I'll evaluate these during community bonding with mentor guidance and prototype the most promising one before coding starts.

Fallback if core changes are too risky: Note-level tags (ai:dog, ai:outdoor) attached to the parent note. This uses existing Joplin infrastructure, requires zero core changes, and gives filtering through the tag sidebar. The downside is losing per-image granularity (tags attach to notes, not resources). This ships as a configurable option regardless.

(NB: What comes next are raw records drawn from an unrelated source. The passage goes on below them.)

-- ==== Sys2Proof/Tests/Slice0.lean ====
section
/-! SUPPORT. Tests of the model: the well-formedness checks, one step of each command on a small state, the worked examples of
the spec, and states and operands that meet the hypotheses of the statements. -/

namespace Sys2Proof.Tests

open Sys2Proof Sys2Proof.Machine

set_option Elab.async false

/-! ### Builders -/

/-- The state after one command. -/
def after (c : Instr) (s : State) : State :=
  match exec c s with
  | .next t => t
  | .fault _ => s
  | .refused _ => s

/-- Three samples that agree. -/
def sure (b : Bool) : BitSamples := ⟨b, b, b⟩

/-- A clean character. -/
def char (b : Byte) (mark : Bool) : RxChar :=
  ⟨sure false, sure (b.getLsbD 0), sure (b.getLsbD 1), sure (b.getLsbD 2), sure (b.getLsbD 3), sure (b.getLsbD 4),
    sure (b.getLsbD 5), sure (b.getLsbD 6), sure (b.getLsbD 7), sure mark, sure true⟩

/-- A capture of row time 0. -/
def edge0 : Capture := ⟨⟨0, 0⟩, 0⟩

/-- The characters of a line frame. -/
def chars : List Byte → List RxChar
  | [] => []
  | b :: rest => char b true :: rest.map (fun b => char b false)

/-- The sixteen samples of a bit. -/
def samplesOf (b : BitSamples) : List Bool := List.replicate 6 b.value ++ [b.s7, b.s8, b.s9] ++ List.replicate 7 b.value

/-- The first 168 samples of a character: all but the last that decides its stop bit. -/
def early (c : RxChar) : List Bool :=
  ([c.start, c.d0, c.d1, c.d2, c.d3, c.d4, c.d5, c.d6, c.d7, c.mark, c.stop].flatMap samplesOf).take 168

/-- A line that waits for the last sample of the last of these characters, the first of which began at `edge`. -/
def awaiting (edge : Capture) (cs : List RxChar) (l : Line) : Line :=
  { l with rx := cs.dropLast, rxEdge := edge, receiver := .char 0 edge true (early (cs.getLastD (char 0 false))) }

/-- A channel whose time-of-day input waits for the last sample of the last of these characters, with the others assembled. -/
def assembling (cs : List RxChar) (c : RefChannel) : RefChannel :=
  { c with tod := cs.dropLast, todReceiver := .char 4999910000 edge0 false (early (cs.getLastD (char 0 false))) }

/-- The characters of a time-of-day message. -/
def tod (sec : Nat) (status : Byte) : List RxChar :=
  ((0xA5 :: 0x54 :: bytesOf 6 sec) ++ [status, crc8 (0x54 :: bytesOf 6 sec ++ [status])]).map (fun b => char b false)

/-- A REPLY of length 26 from address 9 to transaction 42 that reports sequence 6 with its clock valid. -/
def replyBytes (t2 t3 : RowTime) : List Byte := sealFrame 9 ([0x32, 26, 42, 0x16] ++ timeBytes t2 ++ timeBytes t3)

/-- A REPLY of length 28 that also asks `n` stamps of domain `d`. -/
def askBytes (t2 t3 : RowTime) (d n : Byte) : List Byte :=
  sealFrame 9 ([0x32, 28, 42, 0x56] ++ timeBytes t2 ++ timeBytes t3 ++ [d, n])

/-- An ANNOUNCE. -/
def announceBytes (addr : Nat) (ident : BitVec 32) : List Byte := sealFrame addr ([0x35, 8] ++ bytesOf 4 ident.toNat)

/-- A bare record. -/
def record (slot : Nat) (line : Fin 12) (addr : Nat) (st : RecState) : Endpoint :=
  { newRecord ([BitVec.ofNat 8 line.val, BitVec.ofNat 8 addr, 1, 1] ++ bytesOf 4 100000 ++ List.replicate 8 0) slot line none with
    state := st }

/-- A bare domain. -/
def dom (id : Byte) (tolerance : Nat) (fence : FenceMode) (members : BitVec 12) : Domain :=
  ⟨id, .opened, none, tolerance, fence, members, none, 0, 0, 0, 0, 0⟩

/-- The response that the port is forming. -/
def answer (s : State) : Option (Status × List Byte) := s.port.forming.map (fun r => (r.status, r.body))

/-! ### Well-formedness: an ill-formed term for each check -/

theorem test_no_tod_samples_refused : Instr.wellFormed (.todMessage .a 5 []) = false := by decide
theorem test_no_samples_refused : Instr.wellFormed (.strayCharacter 0 5 []) = false ∧
    Instr.wellFormed (.lineFault 0 ⟨5, []⟩) = false := by decide
theorem test_long_body_refused : Instr.wellFormed (.ack 0 (List.replicate 61 0)) = false := by decide
theorem test_empty_write_refused : Instr.wellFormed (.badFrame 0 [] [true]) = false := by decide
theorem test_read_as_write_refused : Instr.wellFormed (.overlap 0 [0xFF, 0] []) = false := by decide
theorem test_whole_rest_refused : Instr.wellFormed (.badFrame 0 [1] (List.replicate 8 true)) = false := by decide
theorem test_read_code_as_request_refused : Instr.wellFormed (.unknownRequest 0 0xFF []) = false := by decide
theorem test_long_unknown_refused : Instr.wellFormed (.unknownRequest 0 0x77 (List.replicate 61 0)) = false := by decide
theorem test_well_formed : Instr.wellFormed (.announce 0 5 [true, false]) = true := by decide

/-! ### No word spells a command -/

theorem test_no_word : decodeTableWord 32 0xFF00FF = none ∧ State.reset.withFetchWord 32 5 = State.reset := by decide +kernel

/-! ### Encodings -/

theorem test_crc8 : crc8 [0x31, 0x32, 0x33, 0x34, 0x35, 0x36, 0x37, 0x38, 0x39] = 0xF4 := by decide +kernel
theorem test_crc16 : crc16 [0x31, 0x32, 0x33, 0x34, 0x35, 0x36, 0x37, 0x38, 0x39] = 0x29B1 := by decide +kernel
theorem test_signed : signedBytes 4 (-2) = [0xFF, 0xFF, 0xFF, 0xFE] ∧ signedField32 [0xFF, 0xFF, 0xFF, 0xFE] 0 = -2 := by
  decide +kernel
theorem test_good_reply : judgeFrame (chars (replyBytes ⟨1, 2⟩ ⟨3, 4⟩)) =
    .reply 9 ⟨42, 6, true, false, ⟨1, 2⟩, ⟨3, 4⟩, none⟩ := by decide +kernel
theorem test_asking_reply : judgeFrame (chars (askBytes ⟨1, 2⟩ ⟨3, 4⟩ 12 4)) =
    .reply 9 ⟨42, 6, true, false, ⟨1, 2⟩, ⟨3, 4⟩, some (12, 4)⟩ := by decide +kernel
theorem test_flag_and_length_disagree :
    judgeFrame (chars (sealFrame 9 ([0x32, 26, 42, 0x56] ++ List.replicate 20 0))) = .bad := by decide +kernel
theorem test_good_announce : judgeFrame (chars (announceBytes 12 0x5A31C007)) = .announce 12 0x5A31C007 := by
  decide +kernel
/-- The allowed lengths are those of the table of R186, for all five types. -/
theorem test_allowed_lengths : ((List.range 256).map (fun t => (BitVec.ofNat 8 t, allowedLengths (BitVec.ofNat 8 t)))).filter
    (fun x => x.2.isSome) = [(0x31, some [5]), (0x32, some [26, 28]), (0x33, some [6, 8, 15, 17, 24, 33]), (0x34, some [5]),
      (0x35, some [8])] := by decide +kernel
theorem test_good_tod : judgeTod (tod 800000 0) = some ⟨800000, true⟩ ∧ judgeTod (tod 800000 7) = some ⟨800000, false⟩ := by
  decide +kernel
theorem test_close_lengths : (closeFrame 9 42 none none).length = 6 ∧
    (closeFrame 9 42 none (some (.refusal 12 .uncertain))).length = 8 ∧
    (closeFrame 9 42 (some ⟨7, .slew, -300⟩) none).length = 15 ∧
    (closeFrame 9 42 (some ⟨7, .slew, -300⟩) (some (.grant ⟨12, 1, ⟨5, 6⟩, 4, 90, true⟩))).length = 33 := by decide +kernel
theorem test_frame_bits : frameBits [9, 0x31] =
    [false, true, false, false, true, false, false, false, false, true, true,
     false, true, false, false, false, true, true, false, false, false, true] := by decide
theorem test_samples : RxChar.ofSamples (early (char 0xA7 true) ++ [true]) = char 0xA7 true := by decide +kernel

Consistency guarantees I'll address:

  • One resource in multiple notes: Labels live on the resource, not the note — no duplication

  • Sync conflicts: userData already has merge semantics, labels follow the same path

  • Plugin disable/uninstall: Labels persist harmlessly in userData, no orphaned data in notes

  • Re-index after model change: Version field in label data lets the plugin detect stale labels and re-process

3.7 UI Panel

A sidebar panel created via joplin.views.panels.create():

  • Shows labels for images in the currently selected note

  • Displays label badges with confidence indicators

  • Lets you manually edit labels (add/remove/rename)

  • Shows processing status (queued, processing, done, error)

  • Has a "Re-scan" button to regenerate labels for an image

  • Built with HTML/CSS injected via setHtml() and addScript()

Changes to the Joplin Codebase

This is primarily a plugin project. The plugin itself uses only existing public APIs:

API Usage
joplin.workspace.onResourceChange() Detect modified images
joplin.workspace.onNoteChange() Detect newly attached images via note body diff
joplin.data.get/put(['resources', id]) Read resource metadata
joplin.data.userDataSet/Get() Store/retrieve labels
joplin.imaging.createFromResource() Load image for preprocessing
joplin.imaging.resize() Resize for model input
joplin.views.panels.create() Sidebar UI
joplin.settings.registerSection() Settings UI
joplin.settings.registerSettings() Provider config, API keys

The joplin.imaging API is desktop-only, so the initial version targets Joplin Desktop. For search integration, a small focused core PR may be needed to make userData indexable by SearchEngine or to add a new plugin API method — this will be scoped during community bonding with mentor approval.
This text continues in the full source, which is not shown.